◆ **Exercise**: Starting at the line that contains "(.mul d s1 s2) s" and ending at the line that contains "(.lnot d src) s", the lines below are to be given again exactly, with nothing added.

Segment Start: Dataset records

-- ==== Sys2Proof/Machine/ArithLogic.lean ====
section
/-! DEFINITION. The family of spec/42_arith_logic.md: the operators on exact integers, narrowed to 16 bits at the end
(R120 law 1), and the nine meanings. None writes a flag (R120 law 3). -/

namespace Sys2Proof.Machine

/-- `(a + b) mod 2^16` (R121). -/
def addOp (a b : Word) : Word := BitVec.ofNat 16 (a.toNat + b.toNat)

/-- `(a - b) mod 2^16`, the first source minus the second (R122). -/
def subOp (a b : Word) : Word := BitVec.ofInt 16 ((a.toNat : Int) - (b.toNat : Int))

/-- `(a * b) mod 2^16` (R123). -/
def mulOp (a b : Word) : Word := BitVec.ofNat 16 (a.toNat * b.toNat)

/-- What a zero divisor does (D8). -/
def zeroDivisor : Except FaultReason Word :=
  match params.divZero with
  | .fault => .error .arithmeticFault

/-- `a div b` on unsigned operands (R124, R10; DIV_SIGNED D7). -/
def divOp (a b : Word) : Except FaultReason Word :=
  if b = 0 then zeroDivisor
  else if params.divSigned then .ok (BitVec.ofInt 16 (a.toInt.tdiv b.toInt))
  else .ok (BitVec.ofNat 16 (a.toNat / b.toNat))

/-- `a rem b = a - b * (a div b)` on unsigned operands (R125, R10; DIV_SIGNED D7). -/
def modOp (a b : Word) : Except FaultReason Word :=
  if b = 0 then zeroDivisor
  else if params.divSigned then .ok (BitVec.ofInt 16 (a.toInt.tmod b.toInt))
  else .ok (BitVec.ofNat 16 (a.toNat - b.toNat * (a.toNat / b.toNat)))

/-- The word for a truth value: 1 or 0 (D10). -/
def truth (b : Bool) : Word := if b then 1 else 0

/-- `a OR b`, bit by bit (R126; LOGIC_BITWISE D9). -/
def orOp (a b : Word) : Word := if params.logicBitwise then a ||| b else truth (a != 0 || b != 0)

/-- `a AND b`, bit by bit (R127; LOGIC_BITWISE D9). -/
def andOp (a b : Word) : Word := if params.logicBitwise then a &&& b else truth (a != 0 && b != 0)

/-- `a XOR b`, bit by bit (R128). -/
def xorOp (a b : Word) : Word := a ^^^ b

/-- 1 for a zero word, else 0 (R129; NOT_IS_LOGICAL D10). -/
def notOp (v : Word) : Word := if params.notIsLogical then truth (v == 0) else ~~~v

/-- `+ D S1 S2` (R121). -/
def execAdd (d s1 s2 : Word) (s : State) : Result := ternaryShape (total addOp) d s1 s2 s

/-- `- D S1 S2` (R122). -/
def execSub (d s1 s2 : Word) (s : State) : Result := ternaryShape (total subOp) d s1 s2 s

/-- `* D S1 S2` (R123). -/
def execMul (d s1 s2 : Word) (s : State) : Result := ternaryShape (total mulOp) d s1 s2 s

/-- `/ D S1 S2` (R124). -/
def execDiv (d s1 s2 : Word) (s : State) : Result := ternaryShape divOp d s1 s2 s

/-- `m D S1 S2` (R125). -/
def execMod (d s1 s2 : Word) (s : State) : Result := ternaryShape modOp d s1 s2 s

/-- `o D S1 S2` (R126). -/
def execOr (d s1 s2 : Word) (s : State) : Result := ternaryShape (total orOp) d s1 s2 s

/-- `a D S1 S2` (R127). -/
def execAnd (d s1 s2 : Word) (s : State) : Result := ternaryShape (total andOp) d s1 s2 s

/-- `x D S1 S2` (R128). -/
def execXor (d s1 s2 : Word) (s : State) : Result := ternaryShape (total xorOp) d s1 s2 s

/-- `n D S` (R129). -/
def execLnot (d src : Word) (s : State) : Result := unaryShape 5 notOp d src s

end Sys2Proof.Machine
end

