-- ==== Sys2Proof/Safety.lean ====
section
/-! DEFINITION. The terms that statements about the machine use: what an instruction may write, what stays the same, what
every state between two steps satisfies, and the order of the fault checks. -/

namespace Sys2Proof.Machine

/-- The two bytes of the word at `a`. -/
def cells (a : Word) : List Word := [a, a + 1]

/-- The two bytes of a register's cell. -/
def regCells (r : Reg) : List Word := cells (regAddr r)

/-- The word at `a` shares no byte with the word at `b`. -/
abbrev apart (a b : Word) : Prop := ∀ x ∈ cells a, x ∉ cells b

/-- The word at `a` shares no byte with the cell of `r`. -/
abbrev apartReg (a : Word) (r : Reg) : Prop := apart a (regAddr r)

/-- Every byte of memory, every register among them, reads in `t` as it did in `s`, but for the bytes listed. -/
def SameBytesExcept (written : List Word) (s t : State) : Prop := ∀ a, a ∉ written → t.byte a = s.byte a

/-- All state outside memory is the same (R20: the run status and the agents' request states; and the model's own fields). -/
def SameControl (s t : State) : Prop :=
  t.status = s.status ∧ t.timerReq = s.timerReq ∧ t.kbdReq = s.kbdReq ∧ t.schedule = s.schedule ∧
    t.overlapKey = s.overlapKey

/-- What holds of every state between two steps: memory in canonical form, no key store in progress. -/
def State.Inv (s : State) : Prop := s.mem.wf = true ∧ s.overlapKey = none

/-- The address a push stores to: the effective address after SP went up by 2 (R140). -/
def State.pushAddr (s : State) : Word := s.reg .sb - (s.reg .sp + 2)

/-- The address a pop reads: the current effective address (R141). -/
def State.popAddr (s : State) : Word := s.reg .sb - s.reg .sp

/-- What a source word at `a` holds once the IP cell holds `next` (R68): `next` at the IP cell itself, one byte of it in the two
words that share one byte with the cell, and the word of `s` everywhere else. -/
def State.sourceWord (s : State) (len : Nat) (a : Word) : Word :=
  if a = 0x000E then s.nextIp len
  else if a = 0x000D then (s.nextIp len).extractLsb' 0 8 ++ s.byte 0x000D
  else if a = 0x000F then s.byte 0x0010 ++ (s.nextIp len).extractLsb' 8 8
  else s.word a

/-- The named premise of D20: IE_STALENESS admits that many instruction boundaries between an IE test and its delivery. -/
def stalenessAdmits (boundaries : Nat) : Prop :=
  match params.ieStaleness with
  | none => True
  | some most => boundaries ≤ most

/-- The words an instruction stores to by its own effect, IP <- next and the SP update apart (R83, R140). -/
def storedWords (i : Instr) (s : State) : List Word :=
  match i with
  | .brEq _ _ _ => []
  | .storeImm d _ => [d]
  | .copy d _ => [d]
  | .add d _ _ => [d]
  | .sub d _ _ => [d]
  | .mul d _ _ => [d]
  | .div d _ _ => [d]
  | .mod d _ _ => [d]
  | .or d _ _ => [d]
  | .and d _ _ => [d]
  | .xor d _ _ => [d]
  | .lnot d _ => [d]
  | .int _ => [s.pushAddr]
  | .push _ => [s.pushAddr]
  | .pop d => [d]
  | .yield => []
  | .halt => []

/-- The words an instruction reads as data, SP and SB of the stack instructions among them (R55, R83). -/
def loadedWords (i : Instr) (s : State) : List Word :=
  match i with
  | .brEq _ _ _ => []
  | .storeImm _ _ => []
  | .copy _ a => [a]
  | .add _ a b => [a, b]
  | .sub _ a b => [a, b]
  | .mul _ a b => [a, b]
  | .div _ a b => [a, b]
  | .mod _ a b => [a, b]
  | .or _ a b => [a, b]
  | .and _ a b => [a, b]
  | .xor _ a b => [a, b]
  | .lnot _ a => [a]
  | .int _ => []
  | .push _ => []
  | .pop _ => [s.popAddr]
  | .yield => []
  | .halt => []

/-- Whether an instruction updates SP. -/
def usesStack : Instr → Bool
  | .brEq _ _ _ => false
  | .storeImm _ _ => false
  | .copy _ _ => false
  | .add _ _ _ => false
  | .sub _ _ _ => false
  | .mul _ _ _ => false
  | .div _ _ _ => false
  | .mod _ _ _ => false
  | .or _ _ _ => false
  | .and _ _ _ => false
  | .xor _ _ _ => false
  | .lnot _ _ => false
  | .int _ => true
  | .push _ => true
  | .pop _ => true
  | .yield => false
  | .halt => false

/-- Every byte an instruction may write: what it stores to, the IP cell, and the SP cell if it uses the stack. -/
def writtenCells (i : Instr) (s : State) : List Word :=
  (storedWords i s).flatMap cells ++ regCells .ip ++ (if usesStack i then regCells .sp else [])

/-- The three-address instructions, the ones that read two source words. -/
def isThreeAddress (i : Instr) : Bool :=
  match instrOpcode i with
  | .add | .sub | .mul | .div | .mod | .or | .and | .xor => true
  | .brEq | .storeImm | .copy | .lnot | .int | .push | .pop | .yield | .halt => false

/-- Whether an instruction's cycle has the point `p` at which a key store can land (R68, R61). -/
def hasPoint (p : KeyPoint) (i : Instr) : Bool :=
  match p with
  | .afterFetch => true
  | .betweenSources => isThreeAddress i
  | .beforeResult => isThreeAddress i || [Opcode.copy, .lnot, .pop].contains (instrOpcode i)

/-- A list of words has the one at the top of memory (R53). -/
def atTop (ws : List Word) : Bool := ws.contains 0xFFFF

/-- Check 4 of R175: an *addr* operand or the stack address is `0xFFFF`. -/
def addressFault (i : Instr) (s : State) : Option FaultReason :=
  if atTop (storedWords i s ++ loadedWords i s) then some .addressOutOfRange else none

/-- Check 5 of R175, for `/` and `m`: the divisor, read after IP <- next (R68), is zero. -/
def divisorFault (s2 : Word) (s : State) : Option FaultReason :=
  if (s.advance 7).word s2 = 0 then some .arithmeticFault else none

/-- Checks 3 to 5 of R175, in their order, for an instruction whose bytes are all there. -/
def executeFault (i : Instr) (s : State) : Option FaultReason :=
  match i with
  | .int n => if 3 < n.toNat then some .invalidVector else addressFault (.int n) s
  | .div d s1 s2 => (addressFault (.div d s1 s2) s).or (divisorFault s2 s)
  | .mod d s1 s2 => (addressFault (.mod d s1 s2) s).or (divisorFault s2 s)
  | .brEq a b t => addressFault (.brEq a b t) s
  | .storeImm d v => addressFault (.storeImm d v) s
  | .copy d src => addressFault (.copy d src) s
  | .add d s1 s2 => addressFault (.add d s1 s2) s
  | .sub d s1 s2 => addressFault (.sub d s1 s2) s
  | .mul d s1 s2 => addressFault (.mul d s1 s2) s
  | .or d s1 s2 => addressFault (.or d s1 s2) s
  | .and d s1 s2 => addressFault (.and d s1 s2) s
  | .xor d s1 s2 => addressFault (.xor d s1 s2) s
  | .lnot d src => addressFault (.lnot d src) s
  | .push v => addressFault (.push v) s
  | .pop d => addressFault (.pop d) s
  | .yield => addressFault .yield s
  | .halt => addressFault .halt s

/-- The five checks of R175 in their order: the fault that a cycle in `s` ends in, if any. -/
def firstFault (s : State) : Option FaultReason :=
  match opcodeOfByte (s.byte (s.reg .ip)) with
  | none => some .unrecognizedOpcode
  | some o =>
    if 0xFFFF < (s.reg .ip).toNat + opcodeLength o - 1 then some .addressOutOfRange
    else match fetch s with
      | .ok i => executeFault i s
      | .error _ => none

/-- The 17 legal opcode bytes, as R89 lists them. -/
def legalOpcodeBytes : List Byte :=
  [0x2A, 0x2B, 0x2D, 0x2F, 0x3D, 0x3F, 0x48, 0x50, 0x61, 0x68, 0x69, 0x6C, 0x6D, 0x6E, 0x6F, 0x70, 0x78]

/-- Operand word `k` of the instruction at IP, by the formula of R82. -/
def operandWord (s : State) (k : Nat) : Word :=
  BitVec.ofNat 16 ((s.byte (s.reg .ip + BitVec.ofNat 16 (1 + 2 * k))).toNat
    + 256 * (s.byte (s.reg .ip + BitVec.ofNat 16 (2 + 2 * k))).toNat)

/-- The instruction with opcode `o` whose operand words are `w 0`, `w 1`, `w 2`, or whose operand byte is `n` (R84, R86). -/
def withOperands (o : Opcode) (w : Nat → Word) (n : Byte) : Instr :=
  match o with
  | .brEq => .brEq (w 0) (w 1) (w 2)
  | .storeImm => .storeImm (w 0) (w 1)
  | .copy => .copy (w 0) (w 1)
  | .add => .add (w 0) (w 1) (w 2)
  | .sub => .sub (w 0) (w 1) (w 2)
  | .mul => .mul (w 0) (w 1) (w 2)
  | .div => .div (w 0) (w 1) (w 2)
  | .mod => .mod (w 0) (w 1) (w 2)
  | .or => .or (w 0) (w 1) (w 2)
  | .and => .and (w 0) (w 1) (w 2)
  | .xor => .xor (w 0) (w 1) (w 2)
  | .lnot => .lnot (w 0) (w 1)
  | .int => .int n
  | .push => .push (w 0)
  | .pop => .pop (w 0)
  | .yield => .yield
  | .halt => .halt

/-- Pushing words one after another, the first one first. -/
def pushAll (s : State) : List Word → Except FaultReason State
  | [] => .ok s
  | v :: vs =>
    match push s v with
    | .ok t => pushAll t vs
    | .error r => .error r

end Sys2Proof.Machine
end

Segment End: Dataset records
Segment Start: Dataset records

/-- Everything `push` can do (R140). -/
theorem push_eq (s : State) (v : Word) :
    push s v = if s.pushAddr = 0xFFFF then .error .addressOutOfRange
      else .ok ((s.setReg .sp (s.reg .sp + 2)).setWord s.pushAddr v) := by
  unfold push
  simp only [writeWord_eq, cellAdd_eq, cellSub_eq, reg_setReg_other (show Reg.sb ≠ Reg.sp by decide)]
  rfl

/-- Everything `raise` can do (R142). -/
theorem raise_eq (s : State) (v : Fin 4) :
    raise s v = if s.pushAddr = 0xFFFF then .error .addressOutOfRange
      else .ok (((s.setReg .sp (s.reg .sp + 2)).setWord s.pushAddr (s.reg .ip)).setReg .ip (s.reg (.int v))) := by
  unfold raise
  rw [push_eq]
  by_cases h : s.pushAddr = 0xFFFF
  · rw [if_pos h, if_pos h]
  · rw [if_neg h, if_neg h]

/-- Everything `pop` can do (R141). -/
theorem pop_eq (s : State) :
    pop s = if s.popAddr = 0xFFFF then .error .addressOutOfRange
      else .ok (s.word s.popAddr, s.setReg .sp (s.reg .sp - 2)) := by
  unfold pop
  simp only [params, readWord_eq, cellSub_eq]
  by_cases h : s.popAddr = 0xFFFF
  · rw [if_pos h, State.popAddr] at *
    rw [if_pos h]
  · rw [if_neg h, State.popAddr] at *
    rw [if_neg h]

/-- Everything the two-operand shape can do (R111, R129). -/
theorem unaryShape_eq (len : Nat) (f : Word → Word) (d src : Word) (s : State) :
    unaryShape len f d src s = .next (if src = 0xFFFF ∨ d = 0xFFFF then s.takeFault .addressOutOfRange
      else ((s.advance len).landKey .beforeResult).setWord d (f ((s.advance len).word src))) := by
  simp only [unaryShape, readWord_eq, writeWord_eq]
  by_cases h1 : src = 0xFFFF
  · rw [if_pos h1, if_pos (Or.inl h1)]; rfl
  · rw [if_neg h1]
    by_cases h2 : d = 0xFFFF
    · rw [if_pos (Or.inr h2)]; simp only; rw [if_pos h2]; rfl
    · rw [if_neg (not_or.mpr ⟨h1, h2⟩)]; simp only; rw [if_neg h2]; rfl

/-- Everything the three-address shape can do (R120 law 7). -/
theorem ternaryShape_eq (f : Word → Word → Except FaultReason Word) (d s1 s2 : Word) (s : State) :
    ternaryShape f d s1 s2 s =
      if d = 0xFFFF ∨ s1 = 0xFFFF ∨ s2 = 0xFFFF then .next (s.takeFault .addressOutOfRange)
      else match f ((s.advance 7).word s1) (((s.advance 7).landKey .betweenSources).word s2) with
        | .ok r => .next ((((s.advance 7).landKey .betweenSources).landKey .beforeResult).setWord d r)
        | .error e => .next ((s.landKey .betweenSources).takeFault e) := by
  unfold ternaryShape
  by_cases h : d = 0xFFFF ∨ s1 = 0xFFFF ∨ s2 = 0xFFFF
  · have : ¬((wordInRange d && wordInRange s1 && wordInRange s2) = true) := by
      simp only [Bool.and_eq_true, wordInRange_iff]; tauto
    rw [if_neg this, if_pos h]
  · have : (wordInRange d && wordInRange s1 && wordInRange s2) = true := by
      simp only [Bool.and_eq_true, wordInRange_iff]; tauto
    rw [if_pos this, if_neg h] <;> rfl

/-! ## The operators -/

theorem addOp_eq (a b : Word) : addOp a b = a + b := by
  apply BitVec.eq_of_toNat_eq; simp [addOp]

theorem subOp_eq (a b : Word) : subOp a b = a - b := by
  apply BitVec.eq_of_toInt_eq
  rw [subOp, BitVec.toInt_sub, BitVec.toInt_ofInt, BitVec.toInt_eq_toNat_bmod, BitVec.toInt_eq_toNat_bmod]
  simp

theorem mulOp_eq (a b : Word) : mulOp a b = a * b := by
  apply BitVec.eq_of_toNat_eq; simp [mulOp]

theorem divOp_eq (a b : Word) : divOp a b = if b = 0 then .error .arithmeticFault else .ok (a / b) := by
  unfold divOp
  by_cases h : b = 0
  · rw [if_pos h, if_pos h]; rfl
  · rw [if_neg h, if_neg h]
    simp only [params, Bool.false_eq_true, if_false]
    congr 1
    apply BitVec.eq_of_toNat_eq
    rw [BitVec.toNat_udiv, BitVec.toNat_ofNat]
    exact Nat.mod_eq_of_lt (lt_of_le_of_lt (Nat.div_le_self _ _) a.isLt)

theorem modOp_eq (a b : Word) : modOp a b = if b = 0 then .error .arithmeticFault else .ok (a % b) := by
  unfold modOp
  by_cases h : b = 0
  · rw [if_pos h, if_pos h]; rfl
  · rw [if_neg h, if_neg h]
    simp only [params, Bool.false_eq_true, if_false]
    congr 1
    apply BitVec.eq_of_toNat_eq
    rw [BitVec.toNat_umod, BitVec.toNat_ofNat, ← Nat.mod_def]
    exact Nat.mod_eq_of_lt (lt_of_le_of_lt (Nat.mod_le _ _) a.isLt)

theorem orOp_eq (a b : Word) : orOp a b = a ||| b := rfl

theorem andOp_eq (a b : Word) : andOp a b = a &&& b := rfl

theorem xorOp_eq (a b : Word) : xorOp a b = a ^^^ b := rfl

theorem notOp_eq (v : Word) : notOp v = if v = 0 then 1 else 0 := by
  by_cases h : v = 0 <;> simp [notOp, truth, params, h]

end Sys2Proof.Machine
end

Segment End: Dataset records

◆ **Task solution**:
  | .mul d s1 s2 => addressFault (.mul d s1 s2) s
  | .or d s1 s2 => addressFault (.or d s1 s2) s
  | .and d s1 s2 => addressFault (.and d s1 s2) s
  | .xor d s1 s2 => addressFault (.xor d s1 s2) s
  | .lnot d src => addressFault (.lnot d src) s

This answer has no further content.